Update

Ariel Castro's Sentencing: New Details of Women's Captivity Revealed

UPDATED 08/01/2013 at 12:30 PM EDT Originally published 08/01/2013 at 09:30 AM EDT

Ariel Castro's Sentencing: New Details of Women's Captivity Revealed
Ariel Castro, on July 24, 2013
Aaron Josefczyk/Reuters/Landov
When Amanda Berry gave birth to her daughter on Dec. 25, 2006, the baby was not breathing. Ariel Castro, whose DNA proved he was the baby's father, turned to Michelle Knight and threatened to kill her if she didn't save the baby. According to new court documents, Michelle breathed into the baby's mouth and "miraculously, the baby survived."

And during Ariel Castro's hearing on Thursday, she proved to be a hero again when she delivered a powerful victim impact statement.

"I cried every night. I was so alone. I worried about what would happen to me and the other girls every day. Days never got shorter. Days turned into nights, nights turned into days. The years turned into eternity. I knew nobody cared about me. He told me that my family didn't care," Knight explained through tears. "Nobody should ever have to go through what I went through."

She mentioned her relationship with Gina DeJesus, calling DeJesus her "team mate."

"She never let me fall, I never let her fall. She nursed me back to health when I was dying from his abuse," she said. "My friendship with her was the only thing that was good out of this situation. We said that we would some day make it out alive and we did."

Knight then addressed Castro, describing how the captor would go to church every Sunday and then come home and abuse the three women.

"You took 11 years of my life away and I have got it back," she said. "I spent 11 years in hell. Now your hell is just beginning. I will overcome all this that happened but you will face hell for eternity. From this moment on, I will not let you define me or affect who I am. I will live on, you will die a little every day as you think about the 11 years and atrocities you inflicted on us."

She added, "The death penalty will be so much easier. You don't deserve that, you deserve life in prison."

Ariel Castro Speaks

When it came time for Castro to deliver his statement, he described himself as someone who suffered from sexual addiction, noting he was a victim of his addiction and not a monster.

"These people are trying to paint me as a monster, I'm not a monster, I'm sick," he said, stressing that he is not a violent person.

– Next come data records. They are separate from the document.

/-- The module register an offset belongs to. -/
def modRegAt (o : Nat) : Option ModReg :=
  match dieBlock 0x50000 0x100 o with
  | some (d, k) => some (.gutter d k)
  | none =>
  match dieBlock 0x70000 0x100 o with
  | some (d, k) => some (.ce d k)
  | none =>
  match dieBlock 0xF0000 0x1000 o with
  | some (d, k) => some (.dbg d k)
  | none =>
  match dieBlock 0x100000 0x40000 o with
  | some (d, k) => some (.platen d (k / 0x1000) (k % 0x1000))
  | none =>
  if 0x20000 ≤ o ∧ o < 0x20100 then some (.ridge (o - 0x20000))
  else if 0x70800 ≤ o ∧ o < 0x70900 then some (.vote (o - 0x70800))
  else if o = 0x80000 then some .domain
  else if 0x80100 ≤ o ∧ o < 0x80200 then some (.port ((o - 0x80100) / 0x20) ((o - 0x80100) % 0x20))
  else if 0xA0000 ≤ o ∧ o < 0xA0100 then some (.serving (o - 0xA0000))
  else if 0xC0000 ≤ o ∧ o < 0xC0100 then some (.part (o - 0xC0000))
  else if 0xD0000 ≤ o ∧ o < 0xD0100 then some (.pwr (o - 0xD0000))
  else if 0xE0000 ≤ o ∧ o < 0xE2000 then some (.boot (o - 0xE0000))
  else if 0x200000 ≤ o ∧ o < 0x280000 then some (.stack ((o - 0x200000) / 0x10000) ((o - 0x200000) % 0x10000))
  else none

/-- Its bytes and value; a read of the memory window takes effect. -/
def Chip.modRegVal (c : Chip) : ModReg → Chip × RegVal
  | .ridge o => (c, c.ridge.reg o)
  | .gutter d o => (c, (c.die d).gut.reg o)
  | .ce d o => (c, c.ceReg d o)
  | .vote o => (c, c.vote.reg o)
  | .domain => (c, r4 c.domain.word)
  | .port n o => (c, (c.pport n).reg o)
  | .serving o => (c, c.serving.reg o)
  | .part o => (c, c.partReg o)
  | .pwr o => (c, c.pwrReg o)
  | .boot o => (c, c.boot.reg o)
  | .dbg d o => c.dbgReg d o
  | .platen d n o => (c, (c.platen d n).reg o)
  | .stack n o => (c, (c.stk n).reg o)

/-- What a read of bytes `lo` to `hi` of it clears. -/
def Chip.modRegClear (c : Chip) (lo hi : Nat) : ModReg → Chip
  | .gutter d o => c.modDie d (fun m => { m with gut := m.gut.clear o })
  | .serving o => { c with serving := c.serving.clear o lo hi }
  | .pwr o => { c with pwr := c.pwr.clear o lo hi }
  | .platen d n o => if 2 ≤ hi then c.modPlaten d n (fun p => p.clear o) else c
  | .stack n o => c.modStk n (fun k => k.clear o lo hi)
  | .ridge _ => c
  | .ce _ _ => c
  | .vote _ => c
  | .domain => c
  | .port _ _ => c
  | .part _ => c
  | .boot _ => c
  | .dbg _ _ => c

/-- What a write sets. -/
def Chip.modRegWrite (c : Chip) (v w : Nat) : ModReg → Chip
  | .ridge o => { c with ridge := c.ridge.regWrite o w }
  | .gutter d o => c.modDie d (fun m => { m with gut := m.gut.regWrite o v w })
  | .ce d o => c.modDie d (fun m => { m with ce := m.ce.regWrite o w })
  | .vote o => { c with vote := c.vote.regWrite o w }
  | .port n o => c.modPort n (fun p => p.regWrite o w)
  | .serving o => { c with serving := c.serving.regWrite o v w }
  | .part o => c.partWrite o v
  | .pwr o => { c with pwr := c.pwr.regWrite o v w }
  | .boot o => c.bootWrite o v w
  | .dbg d o => c.dbgWrite d o v w
  | .stack n o => c.modStk n (fun k => k.regWrite o v w)
  | .domain => c
  | .platen _ _ _ => c

/-- A register of BAR0: of a context or of the module. -/
inductive Bar0 where
  | ctx (r : CtxReg)
  | mod (r : ModReg)
  deriving DecidableEq, Repr, Inhabited

/-- What stands at an offset. -/
def bar0At (o : Nat) : Option Bar0 :=
  match ctxRegAt o with
  | some r => some (.ctx r)
  | none => (modRegAt o).map .mod

/-- The module registers a VF reads normally (Table 14.1). -/
def ModReg.forVf : ModReg → Bool
  | .ridge o => decide (o = 0x40) || decide (o = 0x50)
  | .domain => true
  | _ => false

/-- Bytes and value of the register that starts at an offset, as a function sees it: to a VF the module's registers read as zero
(R332). A context register of a function with no context is none. -/
def Chip.bar0Val (c : Chip) (fn o : Nat) : Chip × RegVal :=
  match bar0At o with
  | some (.ctx r) => (c, (c.shown fn).bind (fun n => c.ctxRegVal n r))
  | some (.mod r) => if fn = 0 ∨ r.forVf then c.modRegVal r else (c, (c.modRegVal r).2.map (fun x => (x.1, 0)))
  | none => (c, none)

"They're trying to say that I'm a violent person, I'm not a violent person. I drove a school bus, I [was] a musician, I have a family," he explained during his lengthy remarks. "I do have value for human life because every time I came home, I would be so glad for [the] situation, as crazy as it sounds."

He continued, "These accusations that I would come home and beat them, those are totally wrong Your Honor. I know what I did was wrong. I'm not a violent person, I simply kept them there without being able to leave ... I just wanted to clear the record that I'm not a monster."

What Went on Inside the House

The women – Knight, Berry and Gina DeJesus – were terrified and degraded for about 10 years after being kidnapped and constrained with chains and zip ties while living in primitive conditions, according to a 22-page document submitted by the prosecutor's office Wednesday for Castro's sentencing hearing.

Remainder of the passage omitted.